English media personality

Aston Iain Merrygold (born 13 February 1988) is a British singer-songwriter, dancer, actor and television presenter. He is known for being a member of the British boy band JLS, who were the runners-up to Alexandra Burke in the fifth series of The X Factor. As part of the group he achieved five number one singles on the UK singles chart and a number one album on the UK Albums Chart. As of December 2013, JLS had sold over 10 million records before disbanding in 2013 and reuniting in 2020. In 2013, he became a judge on the British dance talent show Got to Dance.

Merrygold worked on his debut solo album Showstopper for a planned mid-2016 release, but it remains unreleased. The lead single of the album, "Get Stupid" was released on 24 July 2015 and reached number ten on the ARIA Charts and was certified Platinum. In August 2017, he was announced as a contestant for the fifteenth series of Strictly Come Dancing, and was controversially eliminated on 5 November 2017, coming in tenth place. Merrygold has also appeared in television series including Fun Song Factory and Almost Never.

In 2024, Merrygold starred in the UK tour of The Wizard of Oz as the Tin Man, and reprised the role in the West End at the Gillian Lynne Theatre.

==Early life==
Merrygold was born on 13 February 1988 to a Jamaican father and a Northern Irish mother, who split up when Merrygold was young. He is one of seven children: he has five brothers and one sister between his biological and step parents. He was born and raised in Peterborough by his mother Siobhan and stepfather, Orjan; where he attended Jack Hunt School. Merrygold stated that he loved to dance and perform and certain TV appearances got him into singing. Through auditions, he met future band member Marvin Humes and they stayed in contact. Whilst still attending secondary school, he played football on behalf of England in the European Youth Games.

==Career==
===2002–2013: Career beginnings and JLS===

In 2002, he entered Stars in Their Eyes where he appeared as Michael Jackson, singing "Rockin' Robin". He finished in second place. Shortly afterwards, Merrygold took on a job as an entertainer at Pop Star Studios in Fletton Peterborough, eventually leaving to follow his musical career. Merrygold performed in school productions and, after leaving school in 2004, was cast in the ITV children's programme Fun Song Factory, alongside presenter Laura Hamilton.

Friend Marvin Humes had already successfully auditioned to become a member of UFO, (later JLS), formed by Oritse Williams when Humes encouraged Aston to audition.
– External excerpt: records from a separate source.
/-- R72, R561, R563: until a context synchronization event each field of a written register may be in force as it
was or as it was written; after one a field that no TLB may hold is in force as written, EPD0 and EPD1 that were 1
among them; and after a TLB invalidation too the whole register is.  Each field by itself, and every earlier value, is
the model's reading (log entries 19 and 20); the constant bits are D3 (entry 14). -/
def Obligations.WriteTakesEffect : Prop :=
  ∀ (s t : State) (rt : Nat), s.has .AA64 = true → s.pstate.el = .el3 → s.cfg.haveEL2 = true →
    (s.sctlrEl2.quiet = true → exec (.msrSctlrEl2 rt) s = .next t →
      TakesEffect s.sctlrEl2 t.sctlrEl2 (sctlrViewFields s.cfg) ((sctlrConstants s.cfg).apply (s.readX rt))) ∧
    (s.has .FGT2 = true → s.hfgrtr2El2.quiet = true → exec (.msrHfgrtr2El2 rt) s = .next t →
      TakesEffect s.hfgrtr2El2 t.hfgrtr2El2 hfgrtr2ViewFields ((hfgrtr2Constants s.cfg).apply (s.readX rt))) ∧
    (s.has .TCR2 = true → s.tcr2El1.quiet = true → exec (.msrTcr2El1 rt) s = .next t →
      TakesEffect s.tcr2El1 t.tcr2El1 tcr2ViewFields ((tcr2Constants s.cfg).apply (s.readX rt))) ∧
    (s.tcrEl1.quiet = true → exec (.msrTcrEl1 rt) s = .next t →
      TakesEffect s.tcrEl1 t.tcrEl1 tcrViewFields ((tcrConstants s.cfg).apply (s.readX rt)))
end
Merrygold and JB Gill were recruited soon after, and they changed their name to JLS. In 2008, they auditioned for the fifth series of The X Factor, where they went on to finish in second place to Alexandra Burke. After the series finished, JLS signed with record label Epic Records The band have released four studio albums (JLS, Outta This World, Jukebox, and Evolution) and appeared in a film, JLS: Eyes Wide Open. In August 2012, Merrygold was confirmed as a judge on the fourth series of the Sky One dance talent show Got to Dance and would appear alongside Diversity dancer Ashley Banjo and former Pussycat Dolls member Kimberly Wyatt. Merrygold said the experience had been "inspiring". In 2014, it was confirmed that he would not be returning to the show due to pursuing other projects. On 22 December 2013, JLS performed for the last time.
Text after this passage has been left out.